Name, Rating, Pony Club
Andrea Baxter, A, Black Oaks Pony Club
Hawley Bennett-Awad, Groe and Langley Pony Club (Canadian Pony Club)
Tim Bourke, A, Clew Bay Pony Club (Irish Pony Club)
Buck Davidson, UR, Mr. Stewart’s Cheshire Foxhounds Pony Club
Ellen Doughty-Hume, A, Trinity Hills II Pony Club
Phillip Dutton, A, Nyngan Pony Club, New South Wales (Pony Club Australia)
Savannah Fulton, D-2, Full Moon Far Pony Club Riding Center
Lillian Heard, B, Seneca Valley Pony Club
Ashley Johnson, A, Amwell Valley Hounds Pony Club
Alexandra Knowles, A, Sierra Gold Pony Club
Marilyn Little, Frederick Pony Club
Elinor MacPhail O’Neal, C-2, Hunter Run Pony Club
Boyd Martin, Forest Hills Pony Club, New South Wales (Pony Club Australia)
Jennifer McFall, C-3, Sierra Gold Pony Club
Joe Meyer, Wainuioru Pony Club (The New Zealand Pony Club)
Colleen Rutledge, A, Frederick Pony Club
Kim Severson, B, Diamondback Pony Club
Erin Sylvester, C-2, North River Pony Club
Lynn Symansky, A, Difficult Run Pony Club
And that’s just the tip of the iceberg! Pony Club alumni are everywhere. They walk among us, disguised as humans, identifiable by their superhuman bandaging skills, freak knowledge of obscure equine trivia and legendary horse management neuroses.
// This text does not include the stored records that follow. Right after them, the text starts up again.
-- ==== Sys2Proof/Decode.lean ====
section
/-! DEFINITION. The encodings (30_encoding R85 to R115): the packet decoder over bytes, the decoder of control-register
values, the encoder of both, the assembler's pseudo-instructions (R113), and the reading of an opcode-table word. -/
namespace Sys2Proof

/-- The twenty legal first bytes (R112), named as the opcode table names them. -/
inductive Op where
  | start | startR | saddrW | saddrR | sbyte | rbyteN | rbyteA | stop | getd | write8 | write16 | read | readX
  | rread8 | rread16 | rread8X | rread16X | setto | avail | recv
  deriving DecidableEq, Repr

/-- The opcode byte of each command form (R88). -/
def Op.byte : Op → Byte
  | .start => 0x10
  | .startR => 0x11
  | .saddrW => 0x20
  | .saddrR => 0x21
  | .sbyte => 0x30
  | .rbyteN => 0x40
  | .rbyteA => 0x41
  | .stop => 0x50
  | .getd => 0x60
  | .write8 => 0x80
  | .write16 => 0x81
  | .read => 0x90
  | .readX => 0x92
  | .rread8 => 0xA0
  | .rread16 => 0xA1
  | .rread8X => 0xA2
  | .rread16X => 0xA3
  | .setto => 0xC0
  | .avail => 0xD0
  | .recv => 0xE0

/-- All command forms, in the table's order. -/
def Op.all : List Op :=
  [.start, .startR, .saddrW, .saddrR, .sbyte, .rbyteN, .rbyteA, .stop, .getd, .write8, .write16, .read, .readX,
    .rread8, .rread16, .rread8X, .rread16X, .setto, .avail, .recv]

/-- The form a first byte selects, if it is one of the twenty (R87, R108). -/
def opOf (b : Byte) : Option Op :=
  Op.all.find? fun o => o.byte == b

/-- The match and mask of the first byte of the twelve commands, in the order of R89. -/
def familyRows : List (Byte × Byte) :=
  [(0x10, 0xFE), (0x20, 0xFE), (0x30, 0xFF), (0x40, 0xFE), (0x50, 0xFF), (0x60, 0xFF), (0x80, 0xFE), (0x90, 0xFD),
    (0xA0, 0xFC), (0xC0, 0xFF), (0xD0, 0xFF), (0xE0, 0xFF)]

/-- "A byte `b` selects the command when `b & mask = match`" (R89). -/
def familySelects (row : Byte × Byte) (b : Byte) : Bool :=
  (b &&& row.2) == row.1

/-- Why a packet is illegal (R110). -/
inductive Reject where
  /-- The first byte matches no command (R108). -/
  | reservedOpcode (b : Byte)
  /-- Bit 7 of an address operand is 1 (R109). -/
  | reservedOperandBit (b : Byte)
  deriving DecidableEq, Repr

/-- What the front of the command stream holds (R87): not yet a whole packet, an illegal one, or an instruction and
the bytes after it. -/
inductive Packet where
  | wait
  | reject (r : Reject)
  | ok (i : Instr) (rest : List Byte)
  deriving DecidableEq, Repr

/-- Check the reserved bit of an address operand (R109) and hand on its seven bits. -/
def withSla (a : Byte) (rest : List Byte) (k : SlaveAddr → Instr) : Packet :=
  if a.getLsbD 7 then .reject (.reservedOperandBit a) else .ok (k (a.setWidth 7)) rest

/-- The operands of a packet, by its format (R86). A packet that is not complete waits, whatever its operands; the
reserved bit is checked once it is complete (R87). -/
def decodeOperands : Op → List Byte → Packet
  | .start, rest => .ok .start rest
  | .startR, rest => .ok .startR rest
  | .saddrW, a :: rest => withSla a rest .saddrW
  | .saddrW, [] => .wait
  | .saddrR, a :: rest => withSla a rest .saddrR
  | .saddrR, [] => .wait
  | .sbyte, b :: rest => .ok (.sbyte b) rest
  | .sbyte, [] => .wait
  | .rbyteN, rest => .ok .rbyteN rest
  | .rbyteA, rest => .ok .rbyteA rest
  | .stop, rest => .ok .stop rest
  | .getd, rest => .ok .getd rest
  | .write8, a :: e :: n :: rest =>
    if rest.length < n.toNat then .wait
    else withSla a (rest.drop n.toNat) fun sla => .write8 sla e (rest.take n.toNat)
  | .write8, _ => .wait
  | .write16, a :: eh :: el :: n :: rest =>
    if rest.length < n.toNat then .wait
    else withSla a (rest.drop n.toNat) fun sla => .write16 sla (eh ++ el) (rest.take n.toNat)
  | .write16, _ => .wait
  | .read, a :: c :: rest => withSla a rest fun sla => .read sla c
  | .read, _ => .wait
  | .readX, a :: c :: rest => withSla a rest fun sla => .readX sla c
  | .readX, _ => .wait
  | .rread8, a :: e :: c :: rest => withSla a rest fun sla => .rread8 sla e c
  | .rread8, _ => .wait
  | .rread16, a :: eh :: el :: c :: rest => withSla a rest fun sla => .rread16 sla (eh ++ el) c
  | .rread16, _ => .wait
  | .rread8X, a :: e :: c :: rest => withSla a rest fun sla => .rread8X sla e c
  | .rread8X, _ => .wait
  | .rread16X, a :: eh :: el :: c :: rest => withSla a rest fun sla => .rread16X sla (eh ++ el) c
  | .rread16X, _ => .wait
  | .setto, h :: l :: rest => .ok (.setto (h ++ l)) rest
  | .setto, _ => .wait
  | .avail, rest => .ok .avail rest
  | .recv, rest => .ok .recv rest

/-- The packet at the front of a byte stream (R87). -/
def decodePacket : List Byte → Packet
  | [] => .wait
  | b :: rest =>
    match opOf b with
    | none => .reject (.reservedOpcode b)
    | some o => decodeOperands o rest

/-- The instruction a control-register value stands for (R97). `ARM_SEND` and `ARM_RECV_NACK` are one value: it is a
receive exactly when the bus controller is a master receiver, which `receiving` says. The other 25 values are no
instruction (R98). -/
def decodeCtrl (receiving : Bool) (w : Ctrl) : Option Instr :=
  if w = 0b10101 then some .armStart
  else if w = 0b10001 then some (if receiving then .armRecvNack else .armSend)
  else if w = 0b10011 then some .armRecvAck
  else if w = 0b11001 then some .armStop
  else if w = 0b00000 then some .ctrlDisable
  else if w = 0b00011 then some .ctrlIdle
  else none

/-- A 7-bit address as an operand byte `{0, SLA[6:0]}` (R86). -/
def slaByte (a : SlaveAddr) : Byte := a.setWidth 8

/-- The high byte of a 16-bit operand, carried first (R68, R86). -/
def hiByte (v : Half) : Byte := v.extractLsb' 8 8

/-- The low byte of a 16-bit operand, carried second (R68, R86). -/
def loByte (v : Half) : Byte := v.extractLsb' 0 8

/-- The packet of a host command (R86, R113); a control-register write has none. -/
def encodePacket : Instr → List Byte
  | .start => [0x10]
  | .startR => [0x11]
  | .saddrW a => [0x20, slaByte a]
  | .saddrR a => [0x21, slaByte a]
  | .sbyte b => [0x30, b]
  | .rbyteN => [0x40]
  | .rbyteA => [0x41]
  | .stop => [0x50]
  | .getd => [0x60]
  | .write8 a e d => [0x80, slaByte a, e, BitVec.ofNat 8 d.length] ++ d
  | .write16 a e d => [0x81, slaByte a, hiByte e, loByte e, BitVec.ofNat 8 d.length] ++ d
  | .read a c => [0x90, slaByte a, c]
  | .readX a c => [0x92, slaByte a, c]
  | .rread8 a e c => [0xA0, slaByte a, e, c]
  | .rread16 a e c => [0xA1, slaByte a, hiByte e, loByte e, c]
  | .rread8X a e c => [0xA2, slaByte a, e, c]
  | .rread16X a e c => [0xA3, slaByte a, hiByte e, loByte e, c]
  | .setto ms => [0xC0, hiByte ms, loByte ms]
  | .avail => [0xD0]
  | .recv => [0xE0]
  | .armStart => []
  | .armSend => []
  | .armRecvAck => []
  | .armRecvNack => []
  | .armStop => []
  | .ctrlDisable => []
  | .ctrlIdle => []

/-- The control-register value of a control-register write (R97); a host command has none. -/
def encodeCtrl : Instr → Option Ctrl
  | .armStart => some 0b10101
  | .armSend => some 0b10001
  | .armRecvAck => some 0b10011
  | .armRecvNack => some 0b10001
  | .armStop => some 0b11001
  | .ctrlDisable => some 0b00000
  | .ctrlIdle => some 0b00011
  | .start => none
  | .startR => none
  | .saddrW _ => none
  | .saddrR _ => none
  | .sbyte _ => none
  | .rbyteN => none
  | .rbyteA => none
  | .stop => none
  | .getd => none
  | .write8 _ _ _ => none
  | .write16 _ _ _ => none
  | .read _ _ => none
  | .readX _ _ => none
  | .rread8 _ _ _ => none
  | .rread16 _ _ _ => none
  | .rread8X _ _ _ => none
  | .rread16X _ _ _ => none
  | .setto _ => none
  | .avail => none
  | .recv => none

/-- An instruction as it stands in the hardware: bytes of the command stream, or a value written to `CTRL` (R85). -/
inductive Code where
  | packet (bytes : List Byte)
  | ctrl (w : Ctrl)
  deriving DecidableEq, Repr

/-- The words of an instruction. -/
def encode (i : Instr) : Code :=
  match encodeCtrl i with
  | some w => .ctrl w
  | none => .packet (encodePacket i)

/-- Read an instruction back: a packet must be whole and have nothing after it. `receiving` tells the two meanings of
`0b10001` apart (R97). -/
def decode (receiving : Bool) : Code → Option Instr
  | .packet bs =>
    match decodePacket bs with
    | .ok i [] => some i
    | .ok _ (_ :: _) => none
    | .wait => none
    | .reject _ => none
  | .ctrl w => decodeCtrl receiving w

/-- The length in bytes of a command's packet: 1, 2, 3, 3, 4, 5, `4 + len`, `5 + len` by format (R86). -/
def packetLength : Instr → Nat
  | .start => 1
  | .startR => 1
  | .saddrW _ => 2
  | .saddrR _ => 2
  | .sbyte _ => 2
  | .rbyteN => 1
  | .rbyteA => 1
  | .stop => 1
  | .getd => 1
  | .write8 _ _ d => 4 + d.length
  | .write16 _ _ d => 5 + d.length
  | .read _ _ => 3
  | .readX _ _ => 3
  | .rread8 _ _ _ => 4
  | .rread16 _ _ _ => 5
  | .rread8X _ _ _ => 4
  | .rread16X _ _ _ => 5
  | .setto _ => 3
  | .avail => 1
  | .recv => 1
  | .armStart => 0
  | .armSend => 0
  | .armRecvAck => 0
  | .armRecvNack => 0
  | .armStop => 0
  | .ctrlDisable => 0
  | .ctrlIdle => 0

/-- The `k` bytes of a value, most significant first: `v[8k-1:8k-8], ..., v[7:0]` (R69). -/
def beBytes : Nat → Nat → List Byte
  | 0, _ => []
  | k + 1, v => BitVec.ofNat 8 (v / 256 ^ k) :: beBytes k v

/-- `WRITE8.U8`, `.U16`, `.U32`, `.U64` for `k` = 1, 2, 4, 8 (R113, R170). -/
def write8Wide (k : Nat) (sla : SlaveAddr) (sel : Byte) (v : BitVec (8 * k)) : Instr :=
  .write8 sla sel (beBytes k v.toNat)

/-- `WRITE16.U8`, `.U16`, `.U32`, `.U64` for `k` = 1, 2, 4, 8 (R113, R170). -/
def write16Wide (k : Nat) (sla : SlaveAddr) (sel : Half) (v : BitVec (8 * k)) : Instr :=
  .write16 sla sel (beBytes k v.toNat)

/-- The bytes of an opcode-table word: bits 7..0 are the first byte, and the operand bytes the table gives no bits
are zeros (five bytes hold the longest packet with an empty payload). -/
def wordBytes (nbits w : Nat) : List Byte :=
  (List.range (max (nbits / 8) 5)).map fun k => if 8 * k < nbits then BitVec.ofNat 8 (w / 256 ^ k) else 0

/-- The instruction an opcode-table word reads as. The table holds two instruction streams (log entry 21): packets of
the host and 5-bit values of `CTRL`. A word of fewer than 8 bits is a `CTRL` value. A word whose first byte is a legal
opcode byte is a packet. An 8-bit word that is no packet and fits in 5 bits is a `CTRL` value given in a whole byte. -/
def decodeTableWord (nbits w : Nat) : Option Instr :=
  if nbits < 8 then decodeCtrl false (BitVec.ofNat 5 w)
  else
    match decodePacket (wordBytes nbits w) with
    | .ok i _ => some i
    | .wait => none
    | .reject _ => if nbits = 8 ∧ w < 32 then decodeCtrl false (BitVec.ofNat 5 w) else none

end Sys2Proof
end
Not sure if you’re in the presence of an alum? Hang a water bucket in front of them with the snaps facing outward. If they start twitching, they’re in the Club. As this USPC Blog blog post puts it: “Regardless of your level or how many years you spent in the organization; once a Pony Club Member, always a Pony Club Member!”
Not every Pony Club grad goes on to become a four-star rider, but the organization is known for instilling within its membership a number of healthy, hard-won qualities: discipline, work ethic, focus, drive and myriad other character traits that contribute to a lifetime of success in the equestrian realm and beyond.
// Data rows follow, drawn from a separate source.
-- ==== Sys2Proof/Machine/Ops.lean ====
section
/-! DEFINITION. The named operations over the state: the byte arrays, the trace, the free status, the control-register
write (30_encoding R95), the recovery from a failure (60_exceptions R230) and the end of a command (41_transactions
R151, 30_encoding R115). -/
namespace Sys2Proof.Machine

/-- Read one cell; an unlisted address reads as 0 (log entry 5). -/
def Memory.read : Memory → Nat → Byte
  | [], _ => 0
  | (b, v) :: m, a => if a = b then v else Memory.read m a

/-- Write one cell, keeping the canonical form. -/
def Memory.write : Memory → Nat → Byte → Memory
  | [], a, v => if v = 0 then [] else [(a, v)]
  | (b, w) :: m, a, v =>
    if a < b then (if v = 0 then (b, w) :: m else (a, v) :: (b, w) :: m)
    else if a = b then (if v = 0 then m else (a, v) :: m)
    else (b, w) :: Memory.write m a v

/-- Write consecutive cells from address `a` up. -/
def Memory.writeList (m : Memory) (a : Nat) : List Byte → Memory
  | [] => m
  | v :: vs => Memory.writeList (Memory.write m a v) (a + 1) vs

/-- Every address is above `lo`, the addresses rise strictly, and no cell holds 0. -/
def Memory.wfFrom (lo : Nat) : Memory → Bool
  | [] => true
  | (a, v) :: m => decide (lo ≤ a) && decide (v ≠ 0) && Memory.wfFrom (a + 1) m

/-- The canonical form. -/
def Memory.wf (m : Memory) : Bool := Memory.wfFrom 0 m

/-- Every listed address is below `n`. -/
def Memory.below (n : Nat) (m : Memory) : Bool := m.all fun c => decide (c.1 < n)

/-- Append an event to the trace: `emit e` (R8, R53). -/
def emit (e : Ev) (s : State) : State := { s with ev := s.ev ++ [e] }

/-- `STATUS` becomes unspecified: the next free byte (R36, R196, R197, U10; log entry 6). -/
def freshStatus (s : State) : State := { s with status := Config.freeByte s.free, free := s.free + 1 }

/-- Move to another micro-phase of the running primitive (R121). -/
def gotoPhase (m : Mph) (s : State) : State := { s with seq := { s.seq with mph := m } }

/-- The action an arm write launches (R192). -/
def actionOf (w : Ctrl) : Action :=
  match ctrlSTA w, ctrlSTO w with
  | true, false => .startAct
  | false, false => .xferAct
  | false, true => .stopAct
  | true, true => .badAct

/-- A disable: `CTRL`, `PEND`, `HELD` and `MODE` cleared, both lines released, `STATUS` unspecified, `DATA` unchanged
(R197, R217). -/
def disable (s : State) : State :=
  { freshStatus s with ctrl := 0, pend := .noAct, held := false, mode := .noMode, line := Line.released }

/-- An arm: the flag is cleared and the action launched (R95, R96). `STATUS` is unspecified while an action is pending
(U10; log entry 6). The line level starts the action afresh. -/
def arm (w : Ctrl) (s : State) : State :=
  { freshStatus s with
    ctrl := armedCtrl w
    pend := actionOf w
    line := { s.line with phase := .idle, shift := 0, bitn := 0 } }

/-- An engine write `CTRL <- w`, for every `w` (R95). -/
def ctrlWrite (w : Ctrl) (s : State) : State :=
  if ctrlEN w = false then disable (emit (.ctrl w) s)
  else if ctrlCF w then arm w (emit (.ctrl w) s)
  else { emit (.ctrl w) s with ctrl := idleCtrl w s.ctrl }

/-- An engine write of the data register (R37, R272). -/
def dataWrite (b : Byte) (s : State) : State := { emit (.data b) s with data := b }

/-- Append a byte to the caller's buffer: `MemWrite(RXOUT, 1, b)` (R8, R67). -/
def rxAppend (b : Byte) (s : State) : State := { emit (.rx b) s with rxout := s.rxout ++ [b] }

/-- Append the response byte and clear `BUSY` (R115). -/
def respond (b : Byte) (s : State) : State := { emit (.rsp b) s with rspq := s.rspq ++ [b], busy := false }

/-- The end of a primitive or transaction command with return code `c` (R145, R151). -/
def finish (c : Byte) (s : State) : State := respond c { s with rc := c, seq := SeqPtr.rest }

/-- TAKING A FAILURE: what stands where a processor takes an exception (60_exceptions, introduction). The primitive's
outcome is noted (log entry 9) and the engine goes on to lockup recovery (R227, R229). Nothing else is saved (R237). -/
def takeFailure (o : PrimResult) (s : State) : State := gotoPhase .lock0 { s with outc := o }

/-- The first write of `lockup()`: deactivate (R230, `M_LOCK0`). -/
def lockupFirst (s : State) : State := gotoPhase .lock1 (ctrlWrite 0b00000 s)

/-- The second write of `lockup()`: reactivate with acknowledge generation enabled (R230, `M_LOCK1`). -/
def lockupSecond (s : State) : State := gotoPhase .done (ctrlWrite 0b00011 s)

/-- The number of a step (R105, R233); 0 when no step runs (R22). -/
def stepCode : TStep → Byte
  | .noStep => 0
  | .start => 1
  | .addressWrite => 2
  | .dataSend => 3
  | .repeatedStart => 4
  | .addressRead => 5
  | .dataReceive => 6
  | .stop => 7

/-- THE RETURN: the ErrorMapper, which turns an outcome into a return code (R232). -/
def rcOf (o : PrimResult) (k : Byte) : Byte :=
  match o with
  | .ok => 0
  | .timeout => k
  | .status s => s

end Sys2Proof.Machine
end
The USPC’s Pin Promise campaign makes it a little easier to give credit where credit is due. Launched in 2012 and Macy Carman, former Chair of Pony Club’s National Youth Board, it’s an initiative encouraging members, volunteers and alumni to wear their Pony Club pins outside of USPC affiliated functions, mirroring the impact that Pony Club has had on many members’ lives.
When you wear your pin, you are reminding others that Pony Club is one stepping stone to success in the equestrian community. Wearing your pin can inspire a D3 Pony Club Member watching at a local jumper show, or the thousands watching a former Pony Club member gallop by at Kentucky.
The Pin Promise was one of many irons Pony Club had in the fire at this year’s event. There were Keeneland Pony Club Quadrille and Pas de Deux demonstrations in the Walnut Ring, a Shapley’s grooming demo and autograph signing with Emma Ford in the Pony Club boot, and member-only course walks with designers Guilherme Jorge for the CSI3* Grand Prix course and with Richard Jeffery (a Pony Club grad!) for the CCI4*.
There was a Celebrity Games Challenge, and the annual Prince Philip Cup Games were fierce as usual! The four teams were the MidSouth Region Picks, Sunshine Region Butterfingers, Sunshine Region Yellow Jackets and an Eastern Pennsylvania/Old Dominion/Tri-State Region Mix Team called Switch Blade. 2018 marks the competition’s 18th consecutive year it has been hosted during Kentucky.
We were happy to meet the two recipients of the 2018 USPC Media Internship, who joined two returning interns for this year’s event. The crew: Brynn Hawley (Delaware PC), Isabel Brunker (Keeneland PC), Allison Bailey (Delaware PC), and Kaila McCormack (Metamora Hunt II PC). During a tour of the media center, we interviewed THEM about their internship experience — sounds like it’s been a fun and educational one!